A campanha de 1807 foi um desastre para a Dinamarca. Forçou-a a uma aliança com a França e a arruinou financeiramente. Ela perdeu a Noruega (para a Suécia) e as partes de Copenhague incendiadas pelos britânicos não foram reconstruídas durante toda uma geração. Mais de trezentas casas foram destruídas, outras mil foram seriamente danificadas, a catedral foi incendiada, bem como uma dúzia de outras igrejas e a universidade. A pequena história do artista que apagou uma bomba de morteiro com o conteúdo de seu penico é verdadeira; seu nome era Eckersburg e ele deixou algumas imagens angustiantes da cidade pegando fogo. Hoje há pouco sinal de que a destruição tenha acontecido, mas algumas casas reconstruídas têm balas rasas britânicas presas na argamassa das fachadas.
As grandes fortificações da cidade foram demolidas em 1897, mas a cidadela (agora chamada de Kastellet) permanece. Há um pequeno cais de pesca, de madeira, perto da cidadela, não muito longe de onde fica atualmente a Pequena Sereia. Muitos nomes de rua mudaram, de modo que a Ulfedt's Plads (que foi incendiada) hoje se chama Graabodretorv.
Mas a campanha tem uma curiosa nota de rodapé. Um dos generais britânicos da expedição foi Thomas Grosvenor, que levou uma égua, Lady Catherine. Enquanto se encontrava na Dinamarca, descobriu que Lady Catherine estava grávida, por isso mandou-a para casa, onde ela pariu um potro, um garanhão, que mais tarde foi vendido a Sir Charles Stewart, que se tornou ajudante-general na Guerra Peninsular. Stewart, por sua vez, vendeu o garanhão a Sir Arthur Wellesley, e o animal se tornou seu cavalo predileto.
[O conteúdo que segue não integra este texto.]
-- ==== Sys2Proof/Machine/Readback.lean ====
section
/-! DEFINITION. Readback Space, and the commands that read it and the fault rings (R443, R568, R573 to R579). An area whose
inner layout no rule gives reads as free bytes. -/

namespace Sys2Proof.Machine

open Sys2Proof

/-! ### Structures in their layouts -/

/-- Byte `i` of a structure; zero past its end. -/
def byteOf (l : List Byte) (i : Nat) : Byte := (l[i]?).getD 0

/-- Whether a reader sees what belongs to a tenant (R574). -/
def seesTenant (s : State) (who : Sender) (t : Nat) : Bool := hasAdmin s who || mayActFor s who t

/-- Bytes with their CRC-32C after them. -/
def sealed (l : List Byte) : List Byte := l ++ leBytes 4 (crc32c l)

/-- The 64 bytes of a descriptor (R182). -/
def descBytes (d : Descriptor) : List Byte :=
  leBytes 6 d.seq.toNat ++ leBytes 1 d.opcode ++ leBytes 1 d.flags ++ leBytes 1 d.srcFmt ++ leBytes 1 d.dstFmt ++ leBytes 2 d.param
    ++ leBytes 4 d.count ++ leBytes 8 d.ptr0 ++ leBytes 8 d.ptr1 ++ leBytes 8 d.ptr2 ++ leBytes 8 d.ptr3 ++ leBytes 8 d.arg0
    ++ leBytes 4 d.arg1 ++ leBytes 4 d.userTag

/-- The lowest SEQ of a queue with an open entry, or ACC_HEAD (R578). -/
def oldestOpen (s : State) (q : Nat) : Seq48 :=
  match s.works.filter (fun w => w.queue == q) with
  | [] => (queueOf s q).accHead
  | w :: rest => rest.foldl (fun m x => if Seq48.before x.seq m then x.seq else m) w.seq

/-- The recovery record of a queue (R578). -/
def recoveryRecord (s : State) (q : Nat) : List Byte :=
  let x := queueOf s q
  sealed (leBytes 6 x.lostFirst.toNat ++ zeros 2 ++ leBytes 6 x.lostLast.toNat ++ leBytes 1 (flag x.lostValid + 2 * flag x.history)
    ++ zeros 1 ++ leBytes 2 x.template ++ zeros 2 ++ leBytes 4 (s.works.filter (fun w => w.queue == q)).length
    ++ leBytes 6 (oldestOpen s q).toNat ++ zeros 30)

/-- STATE of an open entry in the status array (R579). -/
def workState (w : Work) : Nat := if redoSet w then 3 else if w.placed == 0 && w.phase == .ready then 1 else 2

/-- The status array's entry at a slot: an open entry, a completion not yet consumed, or a lost SEQ (R579). -/
def statusEntry (s : State) (q : Nat) (b : QueueBind) (slot : Nat) : Nat :=
  let at_ (seq : Seq48) : Bool := slotOf b seq == slot
  match s.works.find? (fun w => w.queue == q && at_ w.seq) with
  | some w => field w.seq.toNat 0 48 + field (workState w) 48 3 + field (flag w.strip) 51 1
  | none =>
    match (s.journals.flatMap (·.logs)).find? (fun r => r.queue == q && at_ r.record.seq) with
    | some r => field r.record.seq.toNat 0 48 + field 4 48 3 + field (statusCode r.record.status) 56 8
    | none =>
      let x := queueOf s q
      let n := ringEntries b
      let seq := x.lostFirst + BitVec.ofNat 48 ((slot + n - slotOf b x.lostFirst) % n)
      if x.lostValid && Seq48.notAfter seq x.lostLast then field seq.toNat 0 48 + field 5 48 3 else 0

/-- Area 0x01: a queue's state, recovery record and status array (R573). -/
def queueArea (s : State) (who : Sender) (off : Nat) : Byte :=
  let q := off / 2 ^ 20
  let o := off % 2 ^ 20
  match bindOf s q with
  | none => 0
  | some b =>
    if !seesTenant s who b.tenant then 0
    else if o < 0x80 then byteOf (leBytes 8 (queueStateWord s q b (o / 8 * 8))) (o % 8)
    else if o < 0xC0 then byteOf (recoveryRecord s q) (o - 0x80)
    else if 0x1000 ≤ o ∧ o < 0x1000 + 8 * ringEntries b then byteOf (leBytes 8 (statusEntry s q b ((o - 0x1000) / 8))) (o % 8)
    else 0

/-- Area 0x03: the segments in flight of a cluster; the stage that a segment stands in and the outstanding reads are free
(R573). -/
def segmentArea (s : State) (who : Sender) (off : Nat) : Option Byte :=
  let c := off / 2 ^ 20
  let o := off % 2 ^ 20
  if 0x10000 ≤ o then none
  else match ((s.units.clusters[c]?).bind (fun x => x.inFlight[o / 256]?)) with
    | none => some 0
    | some g =>
      match workOf s g.queue g.seq with
      | none => some 0
      | some w =>
        let i := o % 256
        if !seesTenant s who w.tenant then some 0
        else if i == 9 then none
        else some (byteOf (leBytes 2 g.queue ++ leBytes 6 g.seq.toNat ++ leBytes 1 g.shape ++ zeros 1 ++ leBytes 2 w.tenant
            ++ leBytes 4 g.number ++ zeros 48 ++ descBytes w.desc) i)

/-- Code of a region class, and of a phase (R312, R316). -/
def classCode : PageClass → Nat
  | .plain => 0 | .held => 1 | .published => 2
def phaseCode : PagePhase → Nat
  | .resident => 0 | .moving => 1 | .promoted => 2 | .lost => 3

/-- Units of a page that are not stored raw (R316). -/
def packedUnits (p : Page) : Nat :=
  if p.tier == .near then 0 else 512 - (p.forms.filter (fun e => e.2 == .raw)).length

/-- A page map entry (R316). -/
def pageEntry (p : Page) : List Byte :=
  sealed (leBytes 2 (field p.owner 0 12 + field 1 15 1)
    ++ leBytes 2 (match p.share with
        | none => 0
        | some n => field n 0 14 + field 1 14 1)
    ++ leBytes 1 (field p.want 0 2 + field (flag p.pooled) 2 1 + field (flag p.discard) 3 1 + field (classCode p.cls) 4 2
        + field (flag p.lastWins) 6 1)
    ++ leBytes 1 (field (tierNumber p.tier) 0 2 + field (phaseCode p.phase) 2 2 + field p.format 4 4)
    ++ zeros 2 ++ leBytes 8 (field p.index 0 43 + field p.unit 43 5) ++ leBytes 4 p.lastAccess ++ leBytes 2 (packedUnits p)
    ++ zeros 6)

/-- Area 0x07: page map entries; share entries, unit tables and the deep map have no addressing and are free (R573). -/
def pageArea (s : State) (who : Sender) (off : Nat) : Option Byte :=
  if 2 ^ 36 ≤ off then none
  else match Tbl.find s.store.pages (off / 32) with
    | none => some 0
    | some p => some (if seesTenant s who p.owner then byteOf (pageEntry p) (off % 32) else 0)

/-- A byte of Readback Space as a reader sees it; none where the spec leaves its value open (R573, R574). -/
def rbsByte (s : State) (who : Sender) (addr : Nat) : Option Byte :=
  let area := addr / 2 ^ 40
  let off := addr % 2 ^ 40
  if area == 0x01 then some (queueArea s who off)
  else if area == 0x03 then segmentArea s who off
  else if area == 0x07 then pageArea s who off
  else if area == 0x0B then
    some (if off < 0x400000 then byteOf (leBytes 8 (faultWord s who (off / 8 * 8))) (off % 8) else 0)
  else if area == 0x0A || area == 0x0C then if hasAdmin s who then none else some 0
  else if area == 0x0D then
    if !hasAdmin s who || (s.sec.saffronOn && decide (off < 2 ^ 30)) then some 0 else none
  else if area == 0 || 0x0F ≤ area then some 0
  else none

/-- The bytes of a range of Readback Space: open ones are drawn free. -/
def rbsBytes (s : State) (who : Sender) (addr len : Nat) : List Byte :=
  (List.range len).map (fun i => (rbsByte s who (addr + i)).getD (Config.freeByte (s.free + i)))

/-! ### FREEZE (R576) -/

/-- The unit that holds an address, for a FREEZE: a queue, a journal region, a cluster, or a cluster or flash channel of the
engine state; none in the other areas, where a FREEZE holds nothing. -/
def freezeUnit (addr : Nat) : Option (Nat × Nat) :=
  let area := addr / 2 ^ 40
  let off := addr % 2 ^ 40
  if area == 0x01 then some (1, off / 2 ^ 20)
  else if area == 0x02 then some (2, off / 2 ^ 30)
  else if area == 0x03 then some (3, off / 2 ^ 20)
  else if area == 0x04 then some (3, off / 2 ^ 28)
  else if area == 0x0E then some (4, off / 2 ^ 28)
  else none

/-- Whether a reader may freeze a unit: a device without ADMIN only a queue of a tenant bound to it. -/
def mayFreeze (s : State) (who : Sender) (addr : Nat) : Bool :=
  hasAdmin s who || match freezeUnit addr with
    | some (1, q) => ((bindOf s q).map (fun b => mayActFor s who b.tenant)).getD false
    | _ => false

/-- Whether a read with FREEZE is taken: it lies in one unit that the reader may freeze. -/
def freezeOk (s : State) (who : Sender) (addr len : Nat) : Bool :=
  freezeUnit addr == freezeUnit (addr + len - 1) && mayFreeze s who addr

/-- Whether a read of Readback Space keeps its ranges (R443, R573, R575, R576). -/
def rbsReadOk (s : State) (who : Sender) (addr len most : Nat) (freeze : Bool) : Bool :=
  decide (8 ≤ len) && decide (len ≤ most) && len % 8 == 0 && decide (addr + len ≤ 2 ^ 48) && (!freeze || freezeOk s who addr len)

/-- READ_RBS; the hold of a FREEZE begins and ends inside this command (R443, R576). -/
def execReadRbs (ld address len : Nat) (freeze : Bool) (s : State) : Host.Outcome State Fault Refusal :=
  command s (fun s =>
    if rbsReadOk s (.ld ld) address len 4096 freeze then
      answer (spend s len) ld cxlSuccess ((rbsBytes s (.ld ld) address len).map (·.toNat))
    else answer s ld cxlInvalidInput [])

/-! ### Fault records (R443, R568, R575) -/

/-- Records of a level from a sequence number on, at most `count`, oldest first. -/
def faultsFrom (s : State) (level first count : Nat) : List FaultRecord :=
  match s.faults.rings[level]? with
  | none => []
  | some r => (r.records.filter (fun f => decide (first ≤ f.seq))).take count

/-- Fault records as a reader sees them. -/
def shownFaults (s : State) (who : Sender) (l : List FaultRecord) : List Byte :=
  l.flatMap (fun f => faultBytes (seesRecord s who f) f)

/-- READ_FAULTS (R443, R568). -/
def execReadFaults (ld level count first : Nat) (s : State) : Host.Outcome State Fault Refusal :=
  command s (fun s =>
    if level < 4 ∧ 1 ≤ count ∧ count ≤ 64 then
      let l := faultsFrom s level first count
      answer s ld cxlSuccess ((leBytes 2 l.length ++ zeros 6 ++ shownFaults s (.ld ld) l).map (·.toNat))
    else answer s ld cxlInvalidInput [])

/-! ### The management port's reads (R575) -/

/-- RBS_READ at the readback engine, which no core serves. -/
def rbsReadNow (s : State) (tag address len : Nat) (freeze : Bool) : State :=
  if rbsReadOk s .mgmt address len 4072 freeze then
    respond (spend s len) .mgmt 0x0C00 tag .ok (zeros 7 ++ rbsBytes s .mgmt address len)
  else respondStatus s .mgmt 0x0C00 tag .formatUnsupported

/-- FAULT_READ at the readback engine: the records stand from byte 8 on. -/
def faultReadNow (s : State) (tag level count first : Nat) : State :=
  if level < 4 ∧ 1 ≤ count ∧ count ≤ 63 then
    respond s .mgmt 0x0C01 tag .ok (zeros 7 ++ shownFaults s .mgmt (faultsFrom s level first count))
  else respondStatus s .mgmt 0x0C01 tag .formatUnsupported

/-- A message for the readback engine that meets a busy mailbox is ignored (R549). -/
def readbackMessage (s : State) (f : State → State) : State := if (mailboxOf s .mgmt).busy then goIgnored s .mgmt else f s

/-- RBS_READ (R575). -/
def execRbsRead (tag address len : Nat) (freeze : Bool) (s : State) : Host.Outcome State Fault Refusal :=
  act s (fun s => readbackMessage s (fun s => rbsReadNow s tag address len freeze))

/-- FAULT_READ (R575). -/
def execFaultRead (tag level count first : Nat) (s : State) : Host.Outcome State Fault Refusal :=
  act s (fun s => readbackMessage s (fun s => faultReadNow s tag level count first))

end Sys2Proof.Machine
end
De fato, quando era duque de Wellington, ele montou o cavalo durante a batalha de Waterloo e depois o deixou se aposentar em sua propriedade em Stratfield Saye. O cavalo morreu em 1836 e foi enterrado no terreno de Stratfield Saye, onde sua lápide ainda pode ser vista. O nome do cavalo, claro, era Copenhague. "Pode haver muitos cavalos mais rápidos", disse o duque sobre Copenhague, "e sem dúvida muitos mais bonitos, mas em termos de resistência nunca vi igual."
Assim, por mais que seja tênue, a estrada para Waterloo serpenteia por Copenhague, e Sharpe, como o duque, precisa marchar cada quilômetro.